• _Stored data entries_
-- -- --
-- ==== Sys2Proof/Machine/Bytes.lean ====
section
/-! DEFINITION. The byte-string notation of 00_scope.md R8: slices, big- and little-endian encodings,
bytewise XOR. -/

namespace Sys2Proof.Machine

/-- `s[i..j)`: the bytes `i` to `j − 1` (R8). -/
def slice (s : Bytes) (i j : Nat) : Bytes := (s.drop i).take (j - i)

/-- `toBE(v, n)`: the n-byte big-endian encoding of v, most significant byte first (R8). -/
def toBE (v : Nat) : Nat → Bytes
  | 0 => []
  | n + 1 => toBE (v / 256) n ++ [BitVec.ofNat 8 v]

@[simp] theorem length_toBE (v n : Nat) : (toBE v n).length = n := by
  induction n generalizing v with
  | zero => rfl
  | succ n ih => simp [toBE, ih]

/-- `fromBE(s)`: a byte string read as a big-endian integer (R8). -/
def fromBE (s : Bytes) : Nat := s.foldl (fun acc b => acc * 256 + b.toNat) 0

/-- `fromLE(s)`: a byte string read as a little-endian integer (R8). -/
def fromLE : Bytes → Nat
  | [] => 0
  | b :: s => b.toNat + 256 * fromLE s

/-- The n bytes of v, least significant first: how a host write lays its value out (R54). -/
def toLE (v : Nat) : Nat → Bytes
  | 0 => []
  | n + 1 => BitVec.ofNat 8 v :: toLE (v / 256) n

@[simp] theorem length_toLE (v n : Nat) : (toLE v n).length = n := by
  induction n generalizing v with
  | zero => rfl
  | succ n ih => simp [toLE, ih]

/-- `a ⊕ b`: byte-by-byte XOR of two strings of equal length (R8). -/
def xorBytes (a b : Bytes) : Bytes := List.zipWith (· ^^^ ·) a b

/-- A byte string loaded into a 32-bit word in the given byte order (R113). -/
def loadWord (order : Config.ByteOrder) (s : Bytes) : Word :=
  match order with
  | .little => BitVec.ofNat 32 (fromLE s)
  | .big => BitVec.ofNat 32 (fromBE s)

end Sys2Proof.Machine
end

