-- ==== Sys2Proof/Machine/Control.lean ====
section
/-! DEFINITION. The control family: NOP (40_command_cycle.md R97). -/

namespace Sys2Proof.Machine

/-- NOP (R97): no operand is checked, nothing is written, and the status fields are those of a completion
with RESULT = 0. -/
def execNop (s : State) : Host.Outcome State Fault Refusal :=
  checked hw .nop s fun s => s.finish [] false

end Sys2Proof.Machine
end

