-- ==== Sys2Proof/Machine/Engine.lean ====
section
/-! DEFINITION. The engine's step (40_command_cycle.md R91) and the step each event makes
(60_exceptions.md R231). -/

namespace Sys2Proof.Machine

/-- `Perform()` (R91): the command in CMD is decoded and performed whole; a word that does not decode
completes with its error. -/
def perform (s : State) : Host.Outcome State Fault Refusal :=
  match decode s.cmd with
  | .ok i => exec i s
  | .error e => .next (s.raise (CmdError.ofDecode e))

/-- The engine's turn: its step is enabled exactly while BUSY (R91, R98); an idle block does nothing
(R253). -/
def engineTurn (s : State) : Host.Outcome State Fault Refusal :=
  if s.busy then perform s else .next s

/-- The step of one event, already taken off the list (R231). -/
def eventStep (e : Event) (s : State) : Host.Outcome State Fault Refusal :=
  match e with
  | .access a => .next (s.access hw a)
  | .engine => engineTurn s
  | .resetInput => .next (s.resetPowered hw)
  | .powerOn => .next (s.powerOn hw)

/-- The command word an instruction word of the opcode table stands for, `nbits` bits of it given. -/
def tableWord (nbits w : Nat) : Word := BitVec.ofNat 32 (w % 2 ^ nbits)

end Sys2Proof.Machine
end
-- -- --
• _TASK ITEM_
Each entry above is to be quoted exactly.

• _EXERCISE RESULT_
-- ==== Sys2Proof/Machine/Bytes.lean ====
section
/-! DEFINITION. The byte-string notation of 00_scope.md R8: slices, big- and little-endian encodings,
bytewise XOR. -/

namespace Sys2Proof.Machine

/-- `s[i..j)`: the bytes `i` to `j − 1` (R8). -/
def slice (s : Bytes) (i j : Nat) : Bytes := (s.drop i).take (j - i)

/-- `toBE(v, n)`: the n-byte big-endian encoding of v, most significant byte first (R8). -/
def toBE (v : Nat) : Nat → Bytes
  | 0 => []
  | n + 1 => toBE (v / 256) n ++ [BitVec.ofNat 8 v]

@[simp] theorem length_toBE (v n : Nat) : (toBE v n).length = n := by
  induction n generalizing v with
  | zero => rfl
  | succ n ih => simp [toBE, ih]

/-- `fromBE(s)`: a byte string read as a big-endian integer (R8). -/
def fromBE (s : Bytes) : Nat := s.foldl (fun acc b => acc * 256 + b.toNat) 0

/-- `fromLE(s)`: a byte string read as a little-endian integer (R8). -/
def fromLE : Bytes → Nat
  | [] => 0
  | b :: s => b.toNat + 256 * fromLE s

/-- The n bytes of v, least significant first: how a host write lays its value out (R54). -/
def toLE (v : Nat) : Nat → Bytes
  | 0 => []
  | n + 1 => BitVec.ofNat 8 v :: toLE (v / 256) n

@[simp] theorem length_toLE (v n : Nat) : (toLE v n).length = n := by
  induction n generalizing v with
  | zero => rfl
  | succ n ih => simp [toLE, ih]

/-- `a ⊕ b`: byte-by-byte XOR of two strings of equal length (R8). -/
def xorBytes (a b : Bytes) : Bytes := List.zipWith (· ^^^ ·) a b

/-- A byte string loaded into a 32-bit word in the given byte order (R113). -/
def loadWord (order : Config.ByteOrder) (s : Bytes) : Word :=
  match order with
  | .little => BitVec.ofNat 32 (fromLE s)
  | .big => BitVec.ofNat 32 (fromBE s)

end Sys2Proof.Machine
end

-- ==== Sys2Proof/Machine/Control.lean ====
section
/-! DEFINITION. The control family: NOP (40_command_cycle.md R97). -/

namespace Sys2Proof.Machine

/-- NOP (R97): no operand is checked, nothing is written, and the status fields are those of a completion
with RESULT = 0. -/
def execNop (s : State) : Host.Outcome State Fault Refusal :=
  checked hw .nop s fun s => s.finish [] false

end Sys2Proof.Machine
end

-- ==== Sys2Proof/Machine/Engine.lean ====
section
/-! DEFINITION. The engine's step (40_command_cycle.md R91) and the step each event makes
(60_exceptions.md R231). -/

namespace Sys2Proof.Machine

/-- `Perform()` (R91): the command in CMD is decoded and performed whole; a word that does not decode
completes with its error. -/
def perform (s : State) : Host.Outcome State Fault Refusal :=
  match decode s.cmd with
  | .ok i => exec i s
  | .error e => .next (s.raise (CmdError.ofDecode e))

/-- The engine's turn: its step is enabled exactly while BUSY (R91, R98); an idle block does nothing
(R253). -/
def engineTurn (s : State) : Host.Outcome State Fault Refusal :=
  if s.busy then perform s else .next s

/-- The step of one event, already taken off the list (R231). -/
def eventStep (e : Event) (s : State) : Host.Outcome State Fault Refusal :=
  match e with
  | .access a => .next (s.access hw a)
  | .engine => engineTurn s
  | .resetInput => .next (s.resetPowered hw)
  | .powerOn => .next (s.powerOn hw)

/-- The command word an instruction word of the opcode table stands for, `nbits` bits of it given. -/
def tableWord (nbits w : Nat) : Word := BitVec.ofNat 32 (w % 2 ^ nbits)

end Sys2Proof.Machine
end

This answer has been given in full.